If you use a graphic editor to shrink a picture, discarding some pixels, remember to Sharpen after you resize. Try different sharpening tools to get the best effect: in Photoshop I use "Smart Sharpen."


I make my standard pattern into two Actions, one for landscape pictures and one for portrait, and invoke the macro after Lens Correction, cropping, and Curves. If I like the result, I'm done. If not, I go back to Open in the history window, and do the steps one at a time, inserting variations and experimenting.

Other Things to Try


Some pictures scanned from film look washed out and are improved by increasing the color saturation and constrast a little.


You can select just part of your image and apply different corrections to individual parts. One of the Photoshop advice sites cautions that this may produce pictures that look unnatural: human perception is quite sensitive to mismatches between parts of a picture that should have the same illumination.


For scanned pictures, sometimes it helps to use the Filter/Noise/Despeckle filter before sharpening. Most other filters besides the sharpening filters will make the picture look interesting, and worse than the original.

Other Controls

Channels and layer masking are a mystery to me. I've never found a way to use them to improve a picture. Easy to make a picture look worse though, in many different ways.

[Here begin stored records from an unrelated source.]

/-- R101: for band elements free of NaN the energy CBE writes is strictly positive. -/
def Obligations.CbeResultIsPositive : Prop :=
  ∀ (sa : Spectrum) (bk : EnergyMem) (s : State) (m : Mode) (i c : Nat), ModeOk s m →
    Written s.mem (sel sa) (Mode.flatStart m 0) (Mode.flatStart m m.ne) →
    (∀ k, Mode.flatStart m 0 ≤ k → k < Mode.flatStart m m.ne → ¬ IsNaN (vals s.mem (sel sa) k)) →
    i < m.ne → c < m.c →
    ∃ t w, exec (.cbe sa bk) s = .next t ∧ Memory.read t.mem (addr (bank bk) (i * m.c + c)) = some w ∧ fgt w ZERO = true

/-- R144: every gain CPG writes that is not a NaN lies in 0 .. K_GAIN. (R144 says "for every input free of NaN"; infinite inputs can
make a NaN, so the statement speaks of the result.) -/
def Obligations.CpgGainsLieBelowTheLimit : Prop :=
  ∀ (sa sb : Spectrum) (bk : EnergyMem) (s t : State) (m : Mode) (k : Nat), ModeOk s m → exec (.cpg sa sb bk) s = .next t →
    k < m.np → ∃ g, Memory.read t.mem (addr .gains k) = some g ∧ (¬ IsNaN g → 0 ≤ valueR g ∧ valueR g ≤ valueR K_GAIN)

/-- R9, R234, the IEEE 754 default results that RoundedTo does not see: the sign of a zero sum, difference, root and integer; the sign of
every product and quotient that is not a NaN; every operation with an infinite operand that is not invalid; and `fneg`, which flips
the sign bit of every word, a NaN too. -/
def Obligations.ResultsHaveTheIeeeSign : Prop :=
  (∀ (a : Word) (k : Nat), (fneg a).getLsbD k = if k = 31 then !a.getLsbD 31 else a.getLsbD k) ∧
  i2f 0 = ZERO ∧
  ∀ nan a b : Word, ¬ IsNaN a → ¬ IsNaN b →
    (IsFinite a → IsFinite b → valueR a + valueR b = 0 →
      fadd nan a b = if a.getLsbD 31 && b.getLsbD 31 then 0x80000000 else ZERO) ∧
    (IsFinite a → IsFinite b → valueR a - valueR b = 0 →
      fsub nan a b = if a.getLsbD 31 && !b.getLsbD 31 then 0x80000000 else ZERO) ∧
    (valueR a = 0 → fsqrt nan a = a) ∧
    (¬ IsNaN (fmul nan a b) → (fmul nan a b).getLsbD 31 = (a.getLsbD 31 != b.getLsbD 31)) ∧
    (¬ IsNaN (fdiv nan a b) → (fdiv nan a b).getLsbD 31 = (a.getLsbD 31 != b.getLsbD 31)) ∧
    (IsInf a → (IsInf b → b = a) → fadd nan a b = a ∧ fadd nan b a = a) ∧
    (IsInf a → (IsInf b → b = fneg a) → fsub nan a b = a ∧ fsub nan b a = fneg a) ∧
    (IsInf a → valueR b ≠ 0 → IsInf (fmul nan a b) ∧ IsInf (fmul nan b a)) ∧
    (IsInf a → IsFinite b → IsInf (fdiv nan a b) ∧ valueR (fdiv nan b a) = 0) ∧
    (IsInf a → a.getLsbD 31 = false → fsqrt nan a = a)

/-! ### The host's other moves -/

/-- What the model makes of two moves beside R61's reads and writes. With no move left the CORE is idle and a step changes nothing
(R239; that `step` is defined then is log entry 6, DESIGN CHOICE). Between commands the owner of the entropy coder may replace its
state, and nothing else changes (R56, R262 step 4; the move `setCoder` is log entry 4, DEDUCED). -/
def Obligations.IdleStepAndCoderExchange : Prop :=
  (∀ s : State, s.moves = [] → step s = .next s) ∧
  ∀ (s : State) (ec : Coder) (rest : List HostMove), s.busy = false → s.moves = .setCoder ec :: rest →
    step s = .next { s with moves := rest, ec := ec }
end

I used to use Photoshop to make thumbnail images of pictures for web galleries. I switched to ImageMagick, a powerful package that contains many useful picture whacking tools: in particular, it provides the convert command, which I use as follows:

convert -geometry 60 blah.jpg ../thumbs/blah.jpg

assuming it's a landscape-oriented picture. "60" is the width in image pixels. For a portrait-orientation picture, use "x60". convert has many more options.

Non-Graphic Users

Some users run with images disabled or are unable to see pictures. It is a courtesy to these users to provide enough text that they can at least navigate your page, and to use ALT and TITLE tags and descriptive text to allow them to get your message.


There's plenty of information on the Web about preparing graphics for online use. Use a search engine to look for it.

Vincent Flanders has a useful list of links to information about graphics on his Web Pages that Suck.